Он посмотрел на стол. Зеленое сукно посвежело. На столе стало просторно и в комнате будто стало светлей и теплей. Через окно Ольга увидела двух девочек с букетами сирени.

– Вы где сирень взяли?..– спросила она, поспешно опустившись в сад.

– Вон там ее мно-ого!..

Когда Ольга поставила на стол букет цветов, Добрушин посмотрел на нее долгим взглядом и порывисто прижал к себе.

ГЛАВА VI

 В выходной день Ольга по привычке проснулась рано. Из кухни доносилось позвякивание сковороды, шипение кипящего масла. Мать что-то готовила на завтрак.

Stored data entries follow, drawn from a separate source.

theorem fetchRecord_text_record {bytes rest : List Byte} {pd : PdRegs} {i : Instr} (hp : pd.pos < pd.len)
    (hd : decodeText ((bytes.take pd.len).drop pd.pos) = .ok (i, rest)) : fetchRecord .text bytes pd = .record i := by
  simp only [fetchRecord, if_neg (Nat.not_le.2 hp), hd]

theorem fetchRecord_binary_record {bytes rest : List Byte} {pd : PdRegs} {l : Layout} {i : Instr} (hp : pd.recSize ≤ pd.len - pd.pos)
    (hl : layoutOf pd.fmt pd.alpha = some l) (hd : decodeRecord pd.col l (bytes.drop pd.pos) = .ok (i, rest)) :
    fetchRecord .binary bytes pd = .record i := by
  simp only [fetchRecord, if_neg (Nat.not_lt.2 hp), hl, hd]

/-- The record at the cursor is executed, whatever the grain. -/
theorem step_record {s u : State} {g : Grain} {channel : Channel} {bytes : List Byte} {i : Instr} (h : HostGoes s g u)
    (hh : s.host = .parsing channel bytes) (hf : fetchRecord channel bytes s.pd = .record i) : step s = exec i u := by
  rw [step_of_hostGoes h, hostTurn_record (h.host.trans hh) (h.pd ▸ hf)]
  rfl

/-- A datagram taken into the buffer has changed the parser's registers, and what HOST is doing and reports. -/
theorem loadBinary_frame (s : State) (bytes : List Byte) :
    s.loadBinary bytes =
      { s with host := (s.loadBinary bytes).host, pd := (s.loadBinary bytes).pd, report := (s.loadBinary bytes).report } := by
  unfold State.loadBinary
  split <;> rfl

/-- The next store of an operation in progress. -/
theorem step_store {s u : State} {g : Grain} {c : Host.Cell} {cs : List Host.Cell} {r : Report} (h : HostGoes s g u)
    (hh : s.host = .storing (c :: cs) r) (hc : c.1 < s.cells) :
    step s = .next { u with pp := s.pp.write c.1 c.2, host := .storing cs r } := by
  rw [step_of_hostGoes h, hostTurn_storing (h.host.trans hh)]
  obtain ⟨ts, rfl⟩ : ∃ ts, u = s.withSched ts := ⟨_, h.eq_withSched⟩
  exact storeCell_of_lt (by exact hc) c.2

/-- The scan of a cell of the plane that has an accumulator where one is read. -/
theorem scanCell_of_accumulator {s : State} {a : Nat} (h : a < s.cells) (ha : s.mode = .dithered → a < s.acc.length) :
    scanCell a s = .next ((s.withAcc (s.accAfter a)).emit (.shift (s.bitOf a))) := by
  cases hm : s.mode with
  | binary => simp only [scanCell, if_pos h, hm, State.accAfter, State.bitOf]; rfl
  | dithered => exact scanCell_of_lt h (ha hm)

Ольга завернулась в одеяло, прикрылась с головой, чтобы не видеть света и не слышать ничего.

События вчерашнего вечера встали перед ней ясно и отчетливо.

«Как теперь быть?» – думала она, вдруг живо вспомнив то, что случилось с ней в лесу. – «Как теперь я встречусь с Анфисой Ивановной, как посмотрю ей в глаза? Если бы она поехала с нами – этого бы не произошло».

Закрыв глаза, Ольга припомнила все подробности веселого и шумного пикника. Народу собралось много. Были Шурка, Миша Широков, Косточка Берсенов. Косточка кувыркался, вставал на голову, ставил березку. А Шурка брала гитару Миши Широкова и, улыбаясь, ставила ее рядом с Косточкой, говоря:

– Две гитары.

Все хохотали: Косточка в своих широких галифе, в сандалиях, действительно, походил на гитару, которую поставили вверх грифом.

Был мастер Сафронов с женой – маленькой, хрупкой, прозрачной женщиной. Она звала его Митик, а он ее Люсик. Потом была еще Клава,– полная девушка, с пышной грудью.

Сначала скакали через костер. Шурка запуталась в своей юбке и чуть не свалилась в огонь. Хорошо, что Косточка вовремя ее подхватил. Но как легко прыгал Добрушин. Нельзя было ему вчера дать сорок шесть лет. А какой сильный он! Взял ее на руки, как ребенка, и подбросил вверх. И как приятно было лежать на его руках. Потом играли в «разлуки», пили чай, закусывали. Ольга выпила стакан пива и хохотала, беспричинно хохотала над всем. Затем пели песни. Миша играл на гитаре. Косточка дурил и мешал петь. Он мяукал по-кошачьи. Шурка била его по голове, зажимала рот, он ежился и снова мяукал. Смешной был и Сафронов. Он выпил, должно быть, изрядно и, когда поднимал рюмку, старался всех перекричать:

– Товарищи, това-ри-щи! Я хочу говорить...

– Ваше слово, товарищ Сафро-но-ов! – кричал Косточка.

– За здоровье нашего первого... лучшего!., ударника! товарища!.. Ольгу!.. Ермолаеву! Ура!.. Ура, товарищи!

Все кричали «ура».

Потом Сафронов ослабел и лег под куст. Жена его ворчала:

– Дорвался. Все люди, как люди, а ты, как свинья, налопался.

– Я не боюсь никого,– раскинувшись на траве, говорил Сафронов.– Хоть кто сюда приходи. А тебя, Люсик... Тьфу! Разъехалась, как старые дровни на раскате.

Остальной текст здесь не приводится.